Page 73 of Cleats and Pumps

Tommy shrugged, but I knew he was onto me.

The moment the bats began to fly around the boat, I knelt down behind Tommy. Mom winked at me and tapped him on the shoulder.

He turned, smiling at her, and when she pointed to me, he gasped, causing me to chuckle.

“Tommy, I’ve waited what feels like a lifetime to ask you this. I…” I had to pause a moment to get myself under control. Then I drew in a deep breath and let it out slowly. “Tommy, you are the key to the things that make my life work, and make my life worth living.”

Tears ran down my face, and I was happy I’d been trained to speak through emotions, or I’m not sure I’d have finished what I was trying to do.

“You are my everything, Tommy. Would you consider being my husband?”

Tommy fell to his knees in front of me and then, using his hands, pulled my face into his. Until that moment, it’d been too dark to see he, too, was crying. Our wet faces merged as happiness rolled through me.

“Of course, you big lug. Of course, I’ll marry you!”

I’d like to say we were able to marry right away, but that’s simply not how things happen. We planned a spring wedding, which got postponed when Tommy’s grandmother got sick and almost died of pneumonia. Then, after she recovered, we’d planned to marry in June, but then one of the cast broke his leg, and we ended up having to do back-to-back rehearsals to prepare his understudy for the part.

I’d worked pretty much full-time for a year and a half, which meant I had three full weeks of vacation coming to me. When Iwent to speak to Anton about it, he didn’t even hesitate. “Go, get married. I’m sorry about you having to postpone,” he’d said.

So in October, we were finally able to tie the knot.

We ended up getting married at Hippy Hollow Park, mostly because it was irreverent enough to make the conservatives shake their heads. It was also beautiful there, which was another bonus.

The wedding planner had decorated the area beautifully, if not a bit ostentatiously. Oh well, if we were going over the top, this was when to do that.

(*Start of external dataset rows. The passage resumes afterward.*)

/-- SECTOR_FILL_RETURN (R236): the subject is a VC and a sector; its reply has come over the port. -/
def execSectorFillReturn (s : State) : Host.Outcome State Fault Refusal :=
  onEvent (fun e s =>
    let pa := 64 * e.b
    let i := e.b % 4
    let mine (r : LinkRead) : Bool := r.who == .fill (e.a * 2 ^ 34 + pa / 256 * 4) && natBit r.mask i && replyHere s r
    let sweep (l : Link) : Link := { l with sent := l.sent.filter (fun r => !(r.mask == 0 && replyHere s r)) }
    match (s.links.flatMap (fun l => l.2.sent)).find? mine with
    | none => s.allLinks sweep
    | some r =>
      let s := s.allLinks (fun l => sweep { l with sent := mapUpTo mine (fun (x : LinkRead) => { x with mask := x.mask - 2 ^ i }) 1 l.sent })
      match s.homes.find (homeKey e.a pa) with
      | some x => (match x.st with | .pending w => fillSector s e.a pa x w r | _ => s)
      | none => s) s

/-- LINE_HANDOVER (R294): the subject is a VC and a line that moves to its new home. -/
def execLineHandover (s : State) : Host.Outcome State Fault Refusal := onEvent (fun e s => handOver s e.a e.b) s

/-- SHARE_CLEARING_DONE (R297): the subject is a VC and a share that joins it; clearing counts as an access (R286). -/
def execShareClearingDone (s : State) : Host.Outcome State Fault Refusal :=
  onEvent (fun e s =>
    match s.vcs.find e.a with
    | none => s
    | some v =>
      match v.clearing.find? (fun c => c.1 == e.b) with
      | none => s
      | some c => if s.clock < c.2 then s else
        { s with vcs := s.vcs.put e.a { v with clearing := v.clearing.filter (fun c => c.1 != e.b) },
                 sliceUse := s.sliceUse.setD (shareBank e.b) s.clock 0 }) s

/-- CMLR_RESERVATION_TIMEOUT (R303): the subject is a team and a group whose reservations have lasted 65,536 clocks. -/
def execCmlrReservationTimeout (s : State) : Host.Outcome State Fault Refusal :=
  onEvent (fun e s => s.onGroup e.a e.b (fun (g : Group) =>
    { g with resv := g.resv.map (fun (r : Resv) => if r.due ≤ s.clock then { r with lost := true } else r) })) s

/-! ## Completion (R86, R224, R248, R251, R301) -/

/-- A memory operation is over: it completes (R224, R247, R250, R301). Lanes of a store or atomic that are ready again while their
gang is elsewhere are handed over first. -/
def memDone (s : State) (o : Op) (m : MemOp) : State :=
  let mine (b : Block) : Bool := b.op == o.id
  let queued := match s.teams.find o.team, s.group? o.team o.group with
    | some t, some g => g.fifo.any mine || (heldBlocks t g).any mine
    | _, _ => false
  let wait := match m.kind with
    | .store => queued
    | .storeU => queued
    | .atomn _ => opBlocksOut s o.id
    | _ => false
  match s.teams.find o.team, s.group? o.team o.group with
  | some t, some g =>
    if m.kind.isStore && m.accs.any (fun a => a.st == .ready) && m.accs.all (fun a => a.st != .walk) && !g.awaits o.id then
      (sendLanes s t g o m).getD s
    else if m.open? || wait then s
    else (dropReads s (fun r => match r.who with | .lane k _ => k == o.id && r.left == 0 | _ => false)).completeOp o.id
  | _, _ => s.completeOp o.id

/-- A FENCE is over once its conditions hold (R248); the acquire part of an acq-rel one may be over first. -/
def fenceDone (s : State) (o : Op) (order scope : Nat) : State :=
  match s.teams.find o.team, s.group? o.team o.group with
  | some t, some g =>
    let acq (s : State) : State := if 3 ≤ t.scope scope then s.onGroup t.id g.id (fun (g : Group) => { g with acqt := s.clock }) else s
    let rel := releaseDone s t g scope o.id
    let full := rel && !storesOut s g t.id o.id true && !heldOut s t g o.id
    if order = 1 then (if loadsOut s t.id g.id o.id then s else (acq s).completeOp o.id)
    else if order = 2 then (if rel then s.completeOp o.id else s)
    else if order = 3 then (if loadsOut s t.id g.id o.id then s else
      if rel then (acq s).completeOp o.id else (acq s).setBody o.id (.fence 2 scope))
    else (if full then (acq s).completeOp o.id else s)
  | _, _ => s.completeOp o.id

/-- A drawer-direct write of a copy of some context is on its way to the drawer (R251). -/
def copyWritesOut (s : State) (hit : Nat → Bool) : Bool :=
  s.links.any (fun l => (l.2.writes ++ l.2.unacked).any (fun w => w.vc.isNone && (match w.waiter.bind s.copies.find with
    | some k => hit k.ctx
    | none => false)))

/-- The pages that an INVPG of kinds 0 to 2 is about (R251). -/
def invHits (kind ctx va : Nat) (c base size : Nat) : Bool :=
  kind == 2 || (c == ctx && (kind == 1 || (decide (base ≤ va) && decide (va < base + size))))

/-- The splinter of an INVPG of kind 3 (R242): the large page goes, or the pool is empty. -/
def invSplit (s : State) (o : Op) (ctx : Nat) (va : DWord) : State :=
  match s.wakeWalk ctx va with
  | (false, s) => s
  | (true, s) =>
    match walk s ctx va .any with
    | .ok l =>
      if l.size = 2 ^ 16 then s.completeOp o.id
      else (match splinter s ctx l with
        | some s => s.setBody o.id (.invpg 3 ctx va (some s.opCtr) l.size)
        | none =>
          let f : FaultInfo := { code := 0x11, datum := 2, lanes := o.lanes, faddr := va }
          match s.teams.find o.team, s.group? o.team o.group with
          | some t, some g =>
            let r : Record := { code := 0x11, kind := 0, inrun := true, replay := false, sysmode := g.sysmode, double := false,
                                group := g.id, num := 2, iaddr := o.iaddr, lanes := o.lanes, faddr := va }
            (takeLate (post s ctx 1 t.handle.toNat t.die r) o f).completeOp o.id
          | _, _ => s.completeOp o.id)
    | _ => s.completeOp o.id

/-- What an INVPG does (R242, R251): what it names leaves every cache of translations, and it is over once every access that has been
translated through it is performed. -/
def invpgDone (s : State) (o : Op) (kind ctx : Nat) (va : DWord) (since : Option Nat) (size : Nat) : State :=
  match since with
  | some n =>
    let hit (c base sz : Nat) : Bool := if kind = 3 then c == ctx && sz == size && base == va.toNat / max 1 size * max 1 size
      else invHits kind ctx va.toNat c base sz
    if pageBusy s true n hit || copyWritesOut s (fun c => kind == 2 || c == ctx) then s else s.completeOp o.id
  | none =>
    if kind = 3 then invSplit s o ctx va else
    (s.dropCached (fun e => invHits kind ctx va.toNat e.ctx e.base e.size) (fun p => invHits kind ctx va.toNat p.ctx p.base p.size)).setBody
      o.id (.invpg kind ctx va (some s.opCtr) size)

I spent the night before our wedding telling Tommy how much I loved him. We’d decided not to write our vows, mostly because I sucked at writing, and I’d rather tell him how I felt when it was just the two of us.

“Tommy, I love you and want you forever. I’m, well, I don’t write like you, as poetic as you are, but my heart is true. You are the light of my life…” I fumbled through a few more lines before Tommy took pity on me and kissed me, putting an end to my awkward vows.

“Listen, Amos,” Tommy said, and I watched as he became emotional. “I didn’t think I’d ever get to have you as my boyfriend, much less my spouse. I figured you’d never love me the way I’ve always loved you. The fact that you do, and have this past year and a half… well, all I can say is my heart is full of love and happiness. I promise you, all my life, I will be everything I can be for you.”

I leaned over, taking his beautiful lips with mine, and then we had an epic makeout session before I was able to ravage him in the bedroom.

The next morning, I was feeling good. Owen and Jason had Tommy on one side while Josiah and Mom were with me on the other. The wedding planner had put up little shelters to give us privacy, which I quickly became pleased about. Otherwise, I’msure my face would’ve been on some paparazzi mag showing me cussing out my father.

When he walked into the tent, both Mom and Josiah froze. “Dad, why are you here?” I asked, having to stuff my anger down.

“I came… well, I came to talk to you.”

“Dad, this isn’t the time for you to tell me how disappointed you are in me,” I said and began to walk out of the tent.

“Wait, son…”

“No, Dad, if you won’t leave, then I will.”

Mom put her hand on my arm. “Hear him out,” she said. “I think you’re going to approve of what he has to say.”

She gave him what appeared to be a glare before exiting the tent.

Josiah shrugged apologetically, before turning and following Mom.

“Listen, son, I’ve screwed up. I… well, I’ve known it for a while. I just didn’t know how to fix it,” he said, shaking his head. My father was a man of few words. To the best of my knowledge, none of those few words he’d given to me had ever been an apology, so I couldn’t help but hear him out.

“I got so caught up in what I thought was best for you, I forgot to see you as a man who could make his own choices. I know it was stupid, but I thought if I ignored you, if I didn’t condone your acting, you’d see what a mistake leaving football was…”

He looked me in the eye then and sighed. “I read that article, the one Tommy wrote about what you went through with the team. Son, I had no idea what you were dealing with. I feel like such an ass. I can’t believe they’d do that to you.”

“I’m glad you read it. I honestly never thought you would.”